* [EXERCISE AIM]:
Every line in the data below from the one containing "false) => s" down to the one containing "receipt from an output receipt. -/", both included, must be retyped exactly; no other line is to appear.

(Dataset entries)

_ _ _ _

/-- FORM_LINK_TIMEOUT: 100 ms after the request a link is not UP (R236). -/
def execFormLinkTimeout (s : State) : Host.Outcome State Fault Refusal :=
  .next (if s.role = roleForming ∧ !linksUp s then
      cvyErr (setRole s roleIdle) ceLink 1 0 (((memberPorts s).find? (fun j => portState s j != lsUp)).elim 0 (portPeer s))
    else s)

/-- The follower's offset and its phases (R246): OFS is leader TIME less local TIME. -/
def alignTime (s : State) (ofs : BitVec 64) (ph : List (BitVec 32)) : State :=
  let s := s.setReg A.CVY_TIME_OFS ofs
  let s := (List.range 4).foldl (fun s p =>
    let n := s.get (F.WPT_PERIOD_PERIOD p)
    let v := (((ph[p]?.getD 0).toNat : Int) - ofs.toInt).emod n
    s.put (F.WPT_PHASE_PHASE p) v.toNat) s
  { s with cvy := { s.cvy with aligned := true } }

/-- Every partition's pins float until it releases as a voter (R263, R266). -/
def floatAll (s : State) : State :=
  (List.range 4).foldl (fun s p => s.onCpart p (fun c => { c with float := true })) s

/-- FORMATION_COMPLETE: every link is UP; the digests are compared, the roles set and time aligned (R236, R237, R246). The
operands are the leader's TIME less the local TIME, and the leader's phases. A member that MEMBERS names beyond the mode's voters has no
role to take: it is refused as MODE (DESIGN CHOICE, log 34). -/
def execFormationComplete (ofs : BitVec 64) (ph0 ph1 ph2 ph3 : BitVec 32) (s : State) :
    Host.Outcome State Fault Refusal :=
  if s.role = roleForming && linksUp s then
    if !digestsAgree s then
      .next (cvyErr (setRole s roleIdle) ceDigest 1 0
        (((memberPorts s).find? (fun j => (s.link j).digest != formDigest s)).elim 0 (portPeer s)))
    else
      let voters := formVoters s
      if !(inMask voters (me s) || namedStandby s == some (me s)) then .next (cvyErr (setRole s roleIdle) ceMode 1 0 0)
      else
        let s := setVoters { s with cvy := { s.cvy with standby := namedStandby s } } voters
        let s := s.putFlag F.CVY_STATE_STANDBY_FIT (namedStandby s).isSome
        let s := if namedStandby s = some (me s) then floatAll (setRole s roleStandby) else setRole s roleVoter
        let s := s.put F.HW_SEAL_STATUS_AGREE_VOID 0
        if s.get F.CVY_STATE_LEADER = me s then .next { s with cvy := { s.cvy with aligned := true } }
        else .next (alignTime s ofs [ph0, ph1, ph2, ph3])
  else .next s

/-- CVY_CTL_SHOULDER (R260). -/
def execCvyCtlShoulder (s : State) : Host.Outcome State Fault Refusal := .next (goShoulder s scCommand 0)

/-- The first live port whose peer has another digest. -/
def joinDiffers (s : State) : Option Nat :=
  (memberPorts s).find? (fun j => portLive s j && (s.link j).digest != formDigest s)

/-- JOIN: CVY_CTL.JOIN after the member is provisioned again (R237, R264); a digest that differs refuses it (R235). -/
def cvyJoin (s : State) : State :=
  if !(s.role == roleIdle || s.role == roleShoulder) || (assigned s).any (fun p => s.pstate p != psProvisioning) then
    cvyErr s ceState 2 (((assigned s).find? (fun p => s.pstate p != psProvisioning)).getD 0) 0
  else if convoyMode s = 0 ∨ 3 < convoyMode s then cvyErr s ceMode 2 0 0
  else
    match joinDiffers s with
    | some j => cvyErr s ceDigest 2 0 (portPeer s j)
    | none => floatAll (setRole { s with cvy := { s.cvy with aligned := false } } roleJoining)

/-- JOIN (R237). -/
def execJoin (s : State) : Host.Outcome State Fault Refusal := .next (cvyJoin s)

/-- ABORT: FORMING is left to IDLE, JOINING to SHOULDER (R237, R266). -/
def cvyAbort (s : State) : State :=
  if s.role = roleForming then setRole s roleIdle
  else if s.role = roleJoining then (if mergeBusy s then mergeRefuse s ceState else shoulder s (me s) scCommand 0 0)
  else s

/-- ABORT (R237). -/
def execAbort (s : State) : Host.Outcome State Fault Refusal := .next (cvyAbort s)

/-! ## Ports (R234, R241–R244) -/

/-- The payload words of this end's training frames: its member and port numbers, then its formation digest (R234, R235; DESIGN CHOICE,
log 32). -/
def trainingWords (s : State) (j : Nat) : List Word :=
  BitVec.ofNat 64 (me s + 4 * j) :: (List.range 4).map (fun i => (formDigest s).extractLsb' (64 * i) 64)

/-- RETRAIN: CVY_PORT_CTL.RETRAIN of an enabled port (R242); this end sends its training frames (R234). -/
def portRetrain (s : State) (j : Nat) : State :=
  if s.flag (F.CVY_PORT_CTL_EN j) then
    let s := s.setLink j { s.link j with training := trainingWords s j }
    setPort ((s.put (F.CVY_PORT_STATUS_PAIR0_OK j) 0).put (F.CVY_PORT_STATUS_PAIR1_OK j) 0) j lsTrain
  else s

/-- RETRAIN (R242). -/
def execRetrain (j : Fin 3) (s : State) : Host.Outcome State Fault Refusal := .next (portRetrain s j)

/-- SIGNAL_RETURN: a DOWN or DEGRADED port sees signal and retrains (R242); so does one that waits for it. -/
def execSignalReturn (j : Fin 3) (s : State) : Host.Outcome State Fault Refusal :=
  let st := portState s j
  .next (if st = lsDown ∨ st = lsDegraded ∨ st = lsDetect then portRetrain s j else s)

/-- SEND_WAKE: the wake pattern for 200 µs, 20,000 ticks (R244). -/
def portWake (s : State) (j : Nat) : State := s.setLink j { s.link j with waking := s.time.toNat + 20000 }

/-- SEND_WAKE (R244). -/
def execSendWake (j : Fin 3) (s : State) : Host.Outcome State Fault Refusal := .next (portWake s j)

/-- A write of CVY_PORT_CTL: enabling a port starts detection, disabling it takes it DOWN; RETRAIN and SEND_WAKE act. -/
def portCtlWrite (s : State) (j : Nat) (v : Word) : State :=
  let was := s.flag (F.CVY_PORT_CTL_EN j)
  let s := genericWrite s (A.CVY_PORT_CTL j) v
  let now := s.flag (F.CVY_PORT_CTL_EN j)
  let s := if now && !was then setPort s j lsDetect else if was && !now then setPort (s.setLink j { s.link j with queue := [] }) j lsDown else s
  let s := if bitsOf v 31 31 = 1 then portRetrain s j else s
  if bitsOf v 30 30 = 1 then portWake s j else s

/-- The frames that have no ACK go out again on a port that has returned, and those that wait after them (R242). Their resends count
anew (DESIGN CHOICE, log 31). -/
def portReturn (s : State) (j : Nat) : State :=
  let l := s.link j
  portSend (resendAll (s.setLink j { l with window := l.window.map (fun f => { f with tries := 0 }), busy := 0 }) j) j

/-- TRAIN: training ends with the peer's member, port and digest (R234, R235); the queued frames go out (R242). -/
def execTrain (j : Fin 3) (member : Fin 4) (port : Fin 3) (digest : BitVec 256) (s : State) :
    Host.Outcome State Fault Refusal :=
  if portState s j = lsTrain then
    let s := (s.put (F.CVY_PORT_STATUS_PEER j) member).put (F.CVY_PORT_STATUS_PEER_PORT j) port
    let s := s.setLink j { s.link j with digest := digest }
    if member.val = portPeer s j ∧ port.val + j.val = 2 then
      let s := (s.put (F.CVY_PORT_STATUS_PAIR0_OK j) 1).put (F.CVY_PORT_STATUS_PAIR1_OK j) 1
      .next (portReturn (setPort s j lsUp) j)
    else .next (setPort s j lsCableErr)
  else .next s

/-- PAIR_LOCK_LOSS: a pair is dropped (R242). -/
def execPairLockLoss (j : Fin 3) (pair : Bool) (s : State) : Host.Outcome State Fault Refusal :=
  let s := s.put (if pair then F.CVY_PORT_STATUS_PAIR1_OK j else F.CVY_PORT_STATUS_PAIR0_OK j) 0
  if !portLive s j then .next s
  else if s.flag (F.CVY_PORT_STATUS_PAIR0_OK j) || s.flag (F.CVY_PORT_STATUS_PAIR1_OK j) then
    .next (resendAll (setPort s j lsDegraded) j)
  else .next (setPort s j lsDown)

/-- FRAME_RESEND_TIMEOUT: the frame without an ACK that went out longest ago is resent (R241). -/
def execFrameResendTimeout (j : Fin 3) (s : State) : Host.Outcome State Fault Refusal :=
  match oldestSent (s.link j).window with
  | some f => .next (if portLive s j then resend s j f.seq else s)
  | none => .next s

/-- NAK: the named frame is resent (R241). -/
def execNak (j : Fin 3) (h : BitVec 60) (ok : Bool) (seq : BitVec 8) (s : State) : Host.Outcome State Fault Refusal :=
  match rxFrame s j (hdrOf h) ok false with
  | (s, true) => .next (resend s j seq.toNat)
  | (s, false) => .next s

/-! ## Frames of an exchange -/

/-- What a joiner learns of the convoy from a frame: the sender of a SNAP or OUT frame votes, and the sender of an IMAGE or MERGE frame
is the donor, which leads (R248, R264; DESIGN CHOICE, log 35). -/
def learn (s : State) (src : Nat) (donor : Bool) : State :=
  if s.role ≠ roleJoining then s
  else
    let s := if inMask (voterMask s) src then s else setVoters s (voterMask s + 2 ^ src)
    if donor then s.put F.CVY_STATE_LEADER src else s

/-- A data frame of an exchange is placed in it, or kept for it if it has not begun here (R241, R250). -/
def rxData (s : State) (j : Nat) (hd : BitVec 60) (ok out : Bool) (ws : List Word) : State :=
  let h := hdrOf hd
  match rxFrame s j h ok true with
  | (s, false) => s
  | (s, true) =>
    let s := learn s h.src false
    let x := xchg s h.part out
    if x.isOpen && x.wnum % 2 ^ 16 == h.wnum then placeData s h.part out h.src h.wnum h.index h.flags ws
    else keepEarly s h out ws

/-- SNAP: a snapshot frame (R248). -/
def execSnap (j : Fin 3) (h : BitVec 60) (ok : Bool) (ws : List Word) (s : State) : Host.Outcome State Fault Refusal :=
  .next (rxData s j h ok false ws)

/-- VERDICT: LATE or FAULT completes that member's exchange (R249). -/
def execVerdict (j : Fin 3) (hd : BitVec 60) (ok fault : Bool) (s : State) : Host.Outcome State Fault Refusal :=
  let h := hdrOf hd
  match rxFrame s j h ok false with
  | (s, false) => .next s
  | (s, true) =>
    let x := xchg s h.part true
    if x.isOpen && x.wnum % 2 ^ 16 == h.wnum then
      .next (tryReceipt (setXchg s h.part true { x with verdict := x.verdict.write nat0 h.src (if fault then 2 else 1) })
        h.part true)
    else .next s

/-- RECEIPT: completeness bits, FIT and the changeover digest of a member (R250, R267). The waypoint number tells an input
receipt from an output receipt. -/
def execReceipt (j : Fin 3) (hd : BitVec 60) (ok : Bool) (w : Word) (s : State) : Host.Outcome State Fault Refusal :=
  let h := hdrOf hd
  match rxFrame s j h ok false with
  | (s, false) => .next s
  | (s, true) =>
    let inp := (xchg s h.part false).isOpen && (xchg s h.part false).wnum % 2 ^ 16 == h.wnum
    let x := xchg s h.part (!inp)
    if x.isOpen && x.wnum % 2 ^ 16 == h.wnum then
      let s := setXchg s h.part (!inp)
        { x with rcpt := x.rcpt.write noRcpt h.src (some (bitsOf w 4 0))
                 digest := x.digest.write noW32 h.src (BitVec.ofNat 32 (bitsOf w 63 32)) }
      .next (if s.cvy.standby = some h.src then
        s.put F.CVY_STATE_STANDBY_FIT (bitsOf w 4 4) else s)
    else .next s

/-- Whether member k takes part in the convoy, as this member sees it. -/
def takesPart (s : State) (k : Nat) : Bool := inMask (voterMask s) k || s.cvy.standby == some k

/-- SHOULDER: its sender is removed at the next decision (R261); a member that makes no decisions, because it is on the shoulder or
joining, records it at once (R262). -/
def execShoulder (j : Fin 3) (hd : BitVec 60) (ok : Bool) (cause : BitVec 4) (s : State) :
    Host.Outcome State Fault Refusal :=
  let h := hdrOf hd
  match rxFrame s j h ok false with
  | (s, false) => .next s
  | (s, true) =>
    .next (if inConvoy s then
        { s with cvy := { s.cvy with gone := s.cvy.gone.filter (fun g => g.1 != h.src) ++ [(h.src, cause.toNat)] } }
      else if takesPart s h.src then shoulder s h.src cause.toNat h.part h.wnum
      else s)

/-! ## Time (R245–R247) -/

def tracking (s : State) : Bool :=
  (inConvoy s || s.role == roleShoulder || s.role == roleJoining) && s.get F.CVY_STATE_LEADER != me s

/-- TIME_EXCHANGE: every 4,096 ticks a follower asks the leader (R245). -/
def execTimeExchange (s : State) : Host.Outcome State Fault Refusal :=
  if tracking s then
    let s := [0, 1, 2].foldl (fun s j =>
      if portPeer s j = s.get F.CVY_STATE_LEADER then sendFrame s j ftTime 0 0 0 0 [s.time] else s) s
    .next { s with cvy := { s.cvy with timeDue := true } }
  else .next s

/-- A measurement in picoseconds: OFFSET saturates, LOCKED follows 16 good ones, above 20 ns FAULT is set and a voter or
the standby goes onto the shoulder (R247). -/
def measure (s : State) (off : Int) : State :=
  let was := (s.flag F.CVY_ALIGN_LOCKED, s.flag F.CVY_ALIGN_FAULT)
  let v := max (-32767) (min 32767 off)
  let s := s.put F.CVY_ALIGN_OFFSET (v.emod 65536).toNat
  let run := if -5000 ≤ off ∧ off ≤ 5000 then s.cvy.lockRun + 1 else 0
  let s := { s with cvy := { s.cvy with lockRun := min run 16, measured := true, timeDue := false } }
  let s := s.put F.CVY_ALIGN_HOLDOVER 0
  let s := if run = 0 then s.put F.CVY_ALIGN_LOCKED 0 else if 16 ≤ run then s.put F.CVY_ALIGN_LOCKED 1 else s
  let bad := decide (off < -20000 ∨ 20000 < off)
  let s := if bad then s.put F.CVY_ALIGN_FAULT 1 else s
  let s := if (s.flag F.CVY_ALIGN_LOCKED, s.flag F.CVY_ALIGN_FAULT) ≠ was then pulse s 267 else s
  if bad then goShoulder s scAlign 0 else s

/-- The trim moves so that the offset tends to 0, within ±20,000 steps of 0.01 ppm; its size is free (log 1). -/
def trim (s : State) : State :=
  let d := s.draw 16
  let x := max (-20000) (min 20000 d.1.toInt)
  d.2.put F.CVY_TRIM_TRIM (x.emod 65536).toNat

_ _ _ _

* [WRITTEN ANSWER]:
  | (s, false) => s
  | (s, true) =>
    let s := learn s h.src false
    let x := xchg s h.part out
    if x.isOpen && x.wnum % 2 ^ 16 == h.wnum then placeData s h.part out h.src h.wnum h.index h.flags ws
    else keepEarly s h out ws

/-- SNAP: a snapshot frame (R248). -/
def execSnap (j : Fin 3) (h : BitVec 60) (ok : Bool) (ws : List Word) (s : State) : Host.Outcome State Fault Refusal :=
  .next (rxData s j h ok false ws)

/-- VERDICT: LATE or FAULT completes that member's exchange (R249). -/
def execVerdict (j : Fin 3) (hd : BitVec 60) (ok fault : Bool) (s : State) : Host.Outcome State Fault Refusal :=
  let h := hdrOf hd
  match rxFrame s j h ok false with
  | (s, false) => .next s
  | (s, true) =>
    let x := xchg s h.part true
    if x.isOpen && x.wnum % 2 ^ 16 == h.wnum then
      .next (tryReceipt (setXchg s h.part true { x with verdict := x.verdict.write nat0 h.src (if fault then 2 else 1) })
        h.part true)
    else .next s

/-- RECEIPT: completeness bits, FIT and the changeover digest of a member (R250, R267). The waypoint number tells an input
receipt from an output receipt. -/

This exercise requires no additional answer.